(Saved data entries)
/-- The control word register of an instruction of Layout 8-5, MVS to EDTM, DLDX and DSTX, that the words `w` and `w2` spell; no
undefined encoding is one (spec/05 R160; spec/04 R135: a d register is named by four bits). -/
def longWord (ext : Bool) (w w2 : Nat) : Option (BitVec 5) :=
  let major := w / 2 ^ 21 % 128
  let r := some (BitVec.ofNat 5 (w / 64))
  if major = 0x43 then (if (w % 64 = 8 ∨ w % 64 = 9) ∧ w / 2 ^ 20 % 2 = 0 then r else none)
  else match sForm ext major (w % 64) with
    | some f => if f.fits w w2 then r else none
    | none => none

/-- The control word register of an incomplete long instruction at `pc`: one whose PROG bit is set (spec/08 Layout 8-5). -/
def longAt (s : State) (t : TileId) (pc : Word) : Option (BitVec 5) :=
  let x := s.tile t
  match x.long with
  | some r => some r
  | none =>
    ((peekWord s t pc).bind (fun w =>
      longWord (s.fuses.caps0.getLsbD 8) w (if sFormat w then (peekWord s t (pc + 4)).getD 0 else 0))).filter
        (fun r => (x.g r).getLsbD 63)

/-- The frame of an entry as 16 doublewords (spec/08 Layout 8-4, Layout 8-5); g1–g4 are undefined when the
fill of the bank that PSTATE.BANK names failed, which left it empty (spec/08 R249, spec/02 R52). -/
def frameWords (s : State) (t : TileId) (cause : Word) (e : Exc) (pc : Word) : List Word :=
  let x := s.tile t
  let long := longAt s t pc
  let prog := match long with
    | some r => x.g r
    | none => 0
  let reg := match long with
    | some r => r.toNat
    | none => 0
  let prog1 : Word := BitVec.ofNat 64 (b2n long.isSome * 2 ^ 63 + reg * 256 + satNat 8 x.units)
  let lost := e.code = 0x12 ∧ e.sub = 1 ∧ x.bank ≠ 0 ∧ x.cur.sess = none
  let gr (i : Nat) : Word := if lost then Config.freeValue (s.freeCtr + i) 64 else x.g (BitVec.ofNat 5 i)
  [pc, s.pstate t, cause, e.faddr, e.finfo, iword s t pc, prog, prog1, gr 1, gr 2, gr 3, gr 4, 0, 0, 0, 0]

/-- The stack check of a level: the place of the frame, or the subcode of STACKFAULT (spec/08 R250, Table 8-6). -/
def stackCheck (s : State) (t : TileId) (l : Level) : Sum Nat (Xl × State) :=
  let r := (s.tile t).ex l
  if r.sp.toNat % 128 ≠ 0 then .inl 2
  else if r.sp.toNat < 128 + r.slim.toNat then .inl 1
  else match translate s t .data (ctxOf s t l) .push (r.sp - 128) 128 with
    | .ok x s' => if x.ty = .normal then .inr (x, s') else .inl 4
    | .exc e _ => if e.code = 7 ∨ e.code = 9 then .inl 3 else .inl 4
    | .halt _ => .inl 3

/-- Bytes of a list of doublewords. -/
def bytesOfWords (ws : List Word) : List Byte := (ws.map (fun w => beBytes 8 w.toNat)).flatten

/-- The frame stores follow the tile's earlier stores (spec/08 R252). `stopCheck` writes them all before the command that
entered the exception answers. -/
def pushFrame (s : State) (t : TileId) (x : Xl) (f : List Word) : State :=
  s.modTile t (fun y =>
    { y with sbuf := y.sbuf ++
        [{ pa := x.pa, bytes := bytesOfWords f, device := false, brick := false, via := x.via, frame := true }] })

/-- The instructions of the commit window are discarded: the PC is that of the oldest (spec/03 R91, R92). -/
def Tile.discardWindow (x : Tile) : Tile :=
  match x.window with
  | [] => x
  | e :: _ => { x with window := [], pc := e.pc }

/-- The checkstop record (spec/08 Map 8-8). -/
def checkstopRecord (s : State) (t : TileId) (reason mcsub : Nat) : Vector Word 512 :=
  let x := s.tile t
  let b := x.cur
  Vector.ofFn (fun i =>
    let n := i.val
    if n = 32 then BitVec.ofNat 64 (mcsub % 256 * 256 + reason % 256)
    else if n = 33 then x.pc
    else if n = 34 then s.pstate t
    else if h : 36 ≤ n ∧ n < 68 then (if n = 36 then 0 else b.g.get ⟨n - 36, by omega⟩)
    else if h : 68 ≤ n ∧ n < 100 then
      let d := b.d.get ⟨(n - 68) / 2, by omega⟩
      if n % 2 = 0 then d.extractLsb' 64 64 else d.extractLsb' 0 64
    else if n = 100 then BitVec.ofNat 64 (b.p.toNat / 2 * 2 + 1)
    else if n = 101 then b.istat
    else if n = 102 then
      BitVec.ofNat 64 (b.dstat.toNat * 2 ^ 24 + b.dctl.toNat * 2 ^ 16 + b.fstat.toNat * 2 ^ 8 + b.fctl.toNat)
    else if n = 103 then x.exS.sp
    else if n = 104 then x.exK.sp
    else x.ef.get i)

/-- The DEV page names another keystone tile when the one named is in checkstop, or fences the device when none is left
(spec/13 R434). -/
def mcRetarget (s : State) : State :=
  let stopped (k : Nat) : Bool := match tileOf? (96 + k) with
    | some t => decide ((s.tile t).run = .checkstop)
    | none => true
  let cur := s.fld (ctl pDev 0x160) 1 0
  if !stopped cur then s
  else match (List.range 4).find? (fun k => !stopped k) with
    | some k => (s.setFld (ctl pDev 0x160) 1 0 k).logErr pDev 0x26 k 0xFF (BitVec.ofNat 64 cur)
    | none =>
      let s := enterFenced s false
      (s.logErr pSmb 0x27 0 0xFF 0).standbyPush (BitVec.ofNat 64 (0x27 * 2 ^ 56), s.clk.tb)

/-- Every keystone tile is in checkstop. -/
def allKeystStopped (s : State) : Bool :=
  (List.range 4).all (fun k => match tileOf? (96 + k) with
    | some t => decide ((s.tile t).run = .checkstop)
    | none => true)

/-- A tile enters checkstop (spec/08 R260): its record, its message, and nothing in execution. Its retired stores are
written, and a ledger tile is retired, by `settle` before the command that led here answers. -/
def checkstop (s : State) (t : TileId) (reason mcsub : Nat) : State :=
  let ef := checkstopRecord (s.modTile t Tile.discardWindow) t reason mcsub
  let s := s.modTile t (fun x =>
    { x.discardWindow with run := .checkstop, ef := ef, kiln := { x.kiln with queue := [] } })
  let s := s.mcPush 1 (tilePage t) (mcsub * 256 + reason)
  if isKeyst t then mcRetarget s else s

/-- The entry that a STACKFAULT of level `l` makes: FADDR and KFINFO (spec/08 Layout 8-7). -/
def stackExc (x : Tile) (f : List Word) (l : Level) (sub : Nat) : Exc :=
  { code := 0x20, sub := sub, faddr := (x.ex l).sp,
    finfo := BitVec.ofNat 64 (l.code * 2 ^ 18 + bitsNat (f.getD 2 0) 16 0) }

/-- A STACKFAULT that finds the emergency area occupied, or whose own push fails, ends in checkstop (spec/08 R257). -/
def stackDies (s : State) (t : TileId) : Bool :=
  ((s.tile t).ef.get 16).getLsbD 63 ||
    (match stackCheck s t .keystone with
     | .inl _ => true
     | .inr _ => false)

/-- STACKFAULT (spec/08 R257, R258, Layout 8-7). -/
def stackfault (s : State) (t : TileId) (f : List Word) (l : Level) (sub : Nat) : State :=
  let x := s.tile t
  let e := stackExc x f l sub
  if (x.ef.get 16).getLsbD 63 then checkstop s t 2 0
  else
    let efstat : Word := BitVec.ofNat 64 (2 ^ 63 + l.code * 256 + sub)
    let ef : Vector Word 512 := Vector.ofFn (fun i =>
      if i.val < 16 then f.getD i.val 0 else if i.val = 16 then efstat else x.ef.get i)
    let s := s.modTile t (fun y => { y with ef := ef })
    let c := causeWord false 0x20 sub
    match stackCheck s t .keystone with
    | .inl _ => checkstop s t 1 0
    | .inr (w, s) =>
      let s := pushFrame s t w (f.take 2 ++ [c] ++ f.drop 3)
      s.modTile t (fun y =>
        { y with
            exK := { y.exK with sp := y.exK.sp - 128, cause := c, faddr := e.faddr, finfo := e.finfo },
            lvl := .keystone, ie := false, pc := y.exK.entry, rstack := [] })

/-- The record of an entry from Ledger level (spec/14 Table 14-2, INTR and XENT), with CAUSE, FADDR and FINFO as the entry
writes them. -/
def ringsEntry (s : State) (t : TileId) (async : Bool) (cause : Word) (e : Exc) (pc : Word) (units : Nat) : State :=
  let x := s.tile t
  if x.lvl = .ledger then
    ringsEvent s t (if async then 9 else 0x0A)
      (beBytes 8 (satNat 8 units * 2 ^ 56 + pc.toNat % 2 ^ 48) ++ beBytes 8 cause.toNat ++ beBytes 8 e.faddr.toNat ++
        beBytes 8 e.finfo.toNat)
  else s

/-- A qualifier of TILE and KEYT sources accepts a level (spec/13 Table 13-11). -/
def lvlQ (l : Level) (q : Nat) : Bool := decide (q % 8 = 0) || decide (q / 2 ^ l.code % 2 = 1)

/-- Count an event of a tile's page at a level. -/
def tCount (s : State) (t : TileId) (l : Level) (src k : Nat) : State := s.evCountQ (tilePage t) src (lvlQ l) k

/-- Every load in the commit window of a tile completes and retires, and is counted (spec/03 R88, R90; spec/13 Table 13-11). -/
def completeLoads (s : State) (t : TileId) : State :=
  let x := s.tile t
  (if x.window.isEmpty then s else tCount s t x.lvl 0x20 x.window.length).modTile t Tile.completeLrs

/-- Taking an exception, a trap or an interrupt (spec/08 R251, enter). A tile that waits (TAKE) goes on executing. -/
def enter (s : State) (t : TileId) (e : Exc) (async : Bool) (pc : Word) : State :=
  let s := completeLoads s t
  let x := s.tile t
  let l := takenLevel t x.lvl e.code
  let c := causeWord async e.code e.sub
  let f := frameWords s t c e pc
  let s := tCount s t x.lvl 0x2F 1
  let s := if e.code = 0x12 then { s with freeCtr := s.freeCtr + 5 } else s
  let s := s.modTile t (fun y => { y with long := none, units := 0 })
  match stackCheck s t l with
  | .inl sub =>
    let s := if stackDies s t then s else ringsEntry s t async (causeWord false 0x20 sub) (stackExc x f l sub) pc x.units
    stackfault s t f l sub
  | .inr (w, s) =>
    let s := pushFrame (ringsEntry s t async c e pc x.units) t w f
    s.modTile t (fun y =>
      let y := y.setEx l (fun r => { r with sp := r.sp - 128, cause := c, faddr := e.faddr, finfo := e.finfo })
      { y with
          lvl := l, ie := false, pc := (y.ex l).entry, rstack := [],
          bank := if e.code = 0x12 then 0 else y.bank,
          run := if y.run = .takeWait then .running else y.run })

/-! ## Interrupt sources (spec/08 Table 8-12) -/

/-- The sources of Table 8-12 by IENS bit. -/
inductive Src where
  | timer | doorbell | ipi | kiln | mcheck
  deriving DecidableEq, Repr

/-- Subcode 04h is pending: the machine-check queue is not empty and this keystone tile is the target (spec/13 R433). -/
def mcQueuePending (s : State) (t : TileId) : Bool :=
  !s.mcq.isEmpty && decide (t.val = 96 + s.fld (ctl pDev 0x160) 1 0)

/-- A source is pending (spec/08 Table 8-12). -/
def srcPending (s : State) (t : TileId) : Src → Bool
  | .timer => decide ((s.tile t).tcmp ≤ s.clk.tb)
  | .doorbell => s.reg (ctl (tilePage t) 0x100) != 0
  | .ipi => (s.reg (ctl (tilePage t) 0x110)).getLsbD 63
  | .kiln => !isKeyst t && (s.tile t).kiln.fault.isSome
  | .mcheck => (s.tile t).mcPend.isSome || mcQueuePending s t

/-- A source's enable bit (spec/08 Map 8-9). -/
def srcEnabled (x : Tile) : Src → Bool
  | .timer => x.iens.getLsbD 0
  | .doorbell => x.iens.getLsbD 1
  | .ipi => x.iens.getLsbD 2
  | .kiln => x.iens.getLsbD 3
  | .mcheck => true

/-- Entry level of a source on a ledger tile. -/
def srcLevel : Src → Level
  | .mcheck => .keystone
  | _ => .steward

/-- A source is acceptable (spec/08 R261). In state REPLAY the course accepts machine checks only (spec/14 R448). -/
def srcAcceptable (s : State) (t : TileId) (q : Src) : Bool :=
  let x := s.tile t
  srcPending s t q && srcEnabled x q && (q == .mcheck || !s.replaying t) &&
    (if isKeyst t then x.ie
     else decide (x.lvl.code < (srcLevel q).code) || (decide (x.lvl = srcLevel q) && x.ie))

/-- Sources in order of priority (spec/08 Table 8-12). -/
def srcOrder : List Src := [.mcheck, .kiln, .ipi, .timer, .doorbell]

/-- The lowest set bit of a word. -/
def lowestBit (w : Word) : Nat := ((List.range 64).find? (fun i => w.getLsbD i)).getD 0

/-- IENS.PEND as a number. -/
def iensPend (s : State) (t : TileId) : Nat :=
  b2n (srcPending s t .timer) + 2 * b2n (srcPending s t .doorbell) + 4 * b2n (srcPending s t .ipi) +
    8 * b2n (srcPending s t .kiln) + 16 * b2n (srcPending s t .mcheck)

/-- What the entry of a source records, and the state after its delivery (spec/08 Table 8-1, spec/06 R211, spec/13
Table 13-14, R431). -/
def srcEntry (s : State) (t : TileId) (q : Src) : Exc × State :=
  let x := s.tile t
  match q with
  | .timer => ({ code := 0x30, sub := 0 }, s)
  | .doorbell =>
    let d := s.reg (ctl (tilePage t) 0x100)
    ({ code := 0x31, sub := lowestBit d, finfo := d }, s)
  | .ipi => ({ code := 0x32, sub := 0, finfo := BitVec.ofNat 64 (s.fld (ctl (tilePage t) 0x110) 6 0) }, s)
  | .kiln =>
    match x.kiln.fault with
    | some f =>
      let s := s.modTile t (fun y => { y with kiln := { y.kiln with fault := none } })
      ({ code := 0x10, sub := f.sub.toNat, faddr := f.faddr, finfo := f.finfo },
        s.setFld (ctl (pKiln + (courseOf t).val) (0x100 + 0x20 * (t.val % 8))) 63 63 0)
    | none => ({ code := 0x10, sub := 0 }, s)
  | .mcheck =>
    match x.mcPend with
    | some (sub, fa, fi) =>
      ({ code := 0x28, sub := sub.toNat, faddr := fa, finfo := fi }, s.modTile t (fun y => { y with mcPend := none }))
    | none => ({ code := 0x28, sub := 4, finfo := BitVec.ofNat 64 s.mcq.length }, s)

/-- The first acceptable source, if any. -/
def acceptable? (s : State) (t : TileId) : Option Src := srcOrder.find? (srcAcceptable s t)

/-- A tile at an acceptance point: not held, not in checkstop, not in the fill stall of SWS and not past step 2 of POST
(spec/08 R262); a wait for record room is one (spec/14 R441). -/
def atAcceptPoint (x : Tile) : Bool :=
  match x.run with
  | .running | .takeWait | .jsyncWait _ => true
  | _ => false

/-- Accept the highest-priority acceptable source (spec/08 R263). Where its record finds no room, the tile waits and issues
nothing (spec/14 R441). -/
def acceptInterrupt (s : State) (t : TileId) : State :=
  if atAcceptPoint (s.tile t) then
    match acceptable? s t with
    | some q =>
      let x := s.tile t
      if x.lvl = .ledger ∧ ringsStalls s t 32 then recHold s t
      else
      let (e, s) := srcEntry s t q
      let s := s.evCountQ (tilePage t) 0x30 (fun k => decide (k % 8 = 0) || decide (k / 2 ^ x.lvl.code % 2 = 1)) 1
      let s := s.modTile t (fun y => { y with run := .running })
      enter s t e true x.pc
    | none => s
  else s

end Sys2Proof.Machine
end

__WORK ORDER__:
An exact, complete copy of the lines above from the one with "finfo := BitVec.ofNat 64 (l.code" through the one with "let ef : Vector" is the whole answer.

__SOLUTION TO THIS PROBLEM__:
    finfo := BitVec.ofNat 64 (l.code * 2 ^ 18 + bitsNat (f.getD 2 0) 16 0) }

/-- A STACKFAULT that finds the emergency area occupied, or whose own push fails, ends in checkstop (spec/08 R257). -/
def stackDies (s : State) (t : TileId) : Bool :=
  ((s.tile t).ef.get 16).getLsbD 63 ||
    (match stackCheck s t .keystone with
     | .inl _ => true
     | .inr _ => false)

/-- STACKFAULT (spec/08 R257, R258, Layout 8-7). -/
def stackfault (s : State) (t : TileId) (f : List Word) (l : Level) (sub : Nat) : State :=
  let x := s.tile t
  let e := stackExc x f l sub
  if (x.ef.get 16).getLsbD 63 then checkstop s t 2 0
  else
    let efstat : Word := BitVec.ofNat 64 (2 ^ 63 + l.code * 256 + sub)
    let ef : Vector Word 512 := Vector.ofFn (fun i =>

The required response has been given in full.